On 03/28/22 at 11:08am, Eric DeVolder wrote:
> Baoquan, a comment below.
> eric
> 
> On 3/24/22 09:37, Eric DeVolder wrote:
> > 
> > 
> > On 3/24/22 09:33, Baoquan He wrote:
> > > On 03/24/22 at 08:53am, Eric DeVolder wrote:
> > > > Baoquan,
> > > > Thanks, I've offered a minor correction below.
> > > > eric
> > > > 
> > > > On 3/24/22 08:49, Baoquan He wrote:
> > > > > On 03/24/22 at 09:38pm, Baoquan He wrote:
> > > > > > On 03/03/22 at 11:27am, Eric DeVolder wrote:
> > > > > > > This patch introduces a generic crash hot plug/unplug infrastructure
> > > > > > > for CPU and memory changes. Upon CPU and memory changes, a generic
> > > > > > > crash_hotplug_handler() obtains the appropriate lock, does some
> > > > > > > important house keeping and then dispatches the hot plug/unplug event
> > > > > > > to the architecture specific arch_crash_hotplug_handler(), and when
> > > > > > > that handler returns, the lock is released.
> > > > > > > 
> > > > > > > This patch modifies crash_core.c to implement a subsys_initcall()
> > > > > > > function that installs handlers for hot plug/unplug events. If CPU
> > > > > > > hotplug is enabled, then cpuhp_setup_state() is invoked to register a
> > > > > > > handler for CPU changes. Similarly, if memory hotplug is enabled, then
> > > > > > > register_memory_notifier() is invoked to install a handler for memory
> > > > > > > changes.
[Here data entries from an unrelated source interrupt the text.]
-- ==== Sys2Proof/Laws/Igsas.lean ====
section
/-!
SUPPORT. The host loader of R142 acts by accesses to homes alone: memory stays canonical, and no core, unit or register but what
such accesses change is touched.
-/

namespace Sys2Proof.Machine

theorem State.hostPut_byHome (s : State) (fuel key : Nat) (l : List Byte) : s.byHome (s.hostPut fuel key l) := by
  induction fuel generalizing s key l with
  | zero => exact s.byHome_refl
  | succ k ih =>
    unfold State.hostPut
    split
    · exact s.byHome_refl
    · exact State.byHome_trans (State.homeWrite_byHome ..) (ih _ _ _)

theorem State.segPut_byHome (s : State) (g : Seg) (i fuel off : Nat) (l : List Byte) : s.byHome (s.segPut g i fuel off l) := by
  induction fuel generalizing s off l with
  | zero => exact s.byHome_refl
  | succ k ih =>
    unfold State.segPut
    split
    · exact s.byHome_refl
    · refine State.byHome_trans ?_ (ih _ _ _)
      split
      · exact State.hostPut_byHome ..
      · exact s.byHome_refl

theorem State.putSection_byHome (s : State) (image segtab : Nat) (x : LoadSection) : s.byHome (s.putSection image segtab x) := by
  unfold State.putSection
  split
  · exact State.hostPut_byHome ..
  · exact State.segPut_byHome ..
  · exact State.hostPut_byHome ..
  · exact State.segPut_byHome ..
  · exact s.byHome_refl

theorem State.putSections_byHome (s : State) (image segtab : Nat) (l : List LoadSection) :
    s.byHome (l.foldl (State.putSection · image segtab) s) := by
  induction l generalizing s with
  | nil => exact s.byHome_refl
  | cons x l ih => exact State.byHome_trans (State.putSection_byHome ..) (ih _)

/-- The image, the code and the segment table. -/
theorem State.load_byHome (s : State) (image segtab : Nat) (x : LoadFile) : s.byHome (s.load image segtab x) :=
  State.byHome_trans (State.putSections_byHome ..) (State.putSections_byHome ..)

/-- The data of the segments. -/
theorem State.loadData_byHome (s : State) (image segtab : Nat) (x : LoadFile) : s.byHome (s.loadData image segtab x) :=
  State.putSections_byHome ..

end Sys2Proof.Machine
end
These handlers in turn invoke the common generic handler
> > > > > > > crash_hotplug_handler().
> > > > > > > 
> > > > > > > On the CPU side, cpuhp_setup_state_nocalls() is invoked with parameter
> > > > > > > CPUHP_AP_ONLINE_DYN. While this works, when a CPU is being unplugged,
> > > > > > > the CPU still shows up in foreach_present_cpu() during the regeneration
> > > > > > > of the new CPU list, thus the need to explicitly check and exclude the
> > > > > > > soon-to-be offlined CPU in crash_prepare_elf64_headers().
> > > > > > > 
> > > > > > > On the memory side, each un/plugged memory block passes through the
> > > > > > > handler. For example, if a 1GiB DIMM is hotplugged, that generate 8
> > > > > > > memory events, one for each 128MiB memblock.
> > > > > > 
> > > > > > I rewrite the log as below with my understanding. Hope it's simpler to
> > > > > > help people get what's going on here. Please consider to take if it's
> > > > > > OK to you or adjust based on this. The code looks good to me.
> > > > > > 
> > > > > Made some tuning:
> > > > > 
> > > > > crash: add generic infrastructure for crash hotplug support
> > > > > 
> > > > > Upon CPU and memory changes, a generic crash_hotplug_handler() is added
> > > > > to dispatch the hot plug/unplug event to the architecture specific
> > > > > arch_crash_hotplug_handler(). During the process, kexec_mutex need be
> > > > > held.
> > > > > 
> > > > > To support cpu hotplug, one callback pair are registered to capture
> > > > > KEXEC_CRASH_HP_ADD_CPU and KEXEC_CRASH_HP_REMOVE_CPU events via
> > > > > cpuhp_setup_state_nocalls().
> > > > s/KEXEC_CRASH_HP_ADD}REMOVE_CPU/CPUHP_AP_ONLINE_DYN/ as the KEXEC_CRASH are the
> > > > names I've introduced with this patch?
> > > 
> > > Right.
> > > 
> > > While checking it, I notice hp_action which you don't use actually.
> > > Can you reconsider that part of design, the hp_action, the a, b
> > > parameter passed to handler?
> > 
> > Sure I can remove. I initially put in there as this was generic
> > infrastructure and not sure if it would benefit others.
> > eric
> > 
> 
> Actually, I will keep the hp_action as the work by Sourabh Jain for PPC uses
> the hp_action. I'll drop the a and b.

Sounds great.

> 
> Also, shall I post v6, or are you still looking at patches 7 and 8?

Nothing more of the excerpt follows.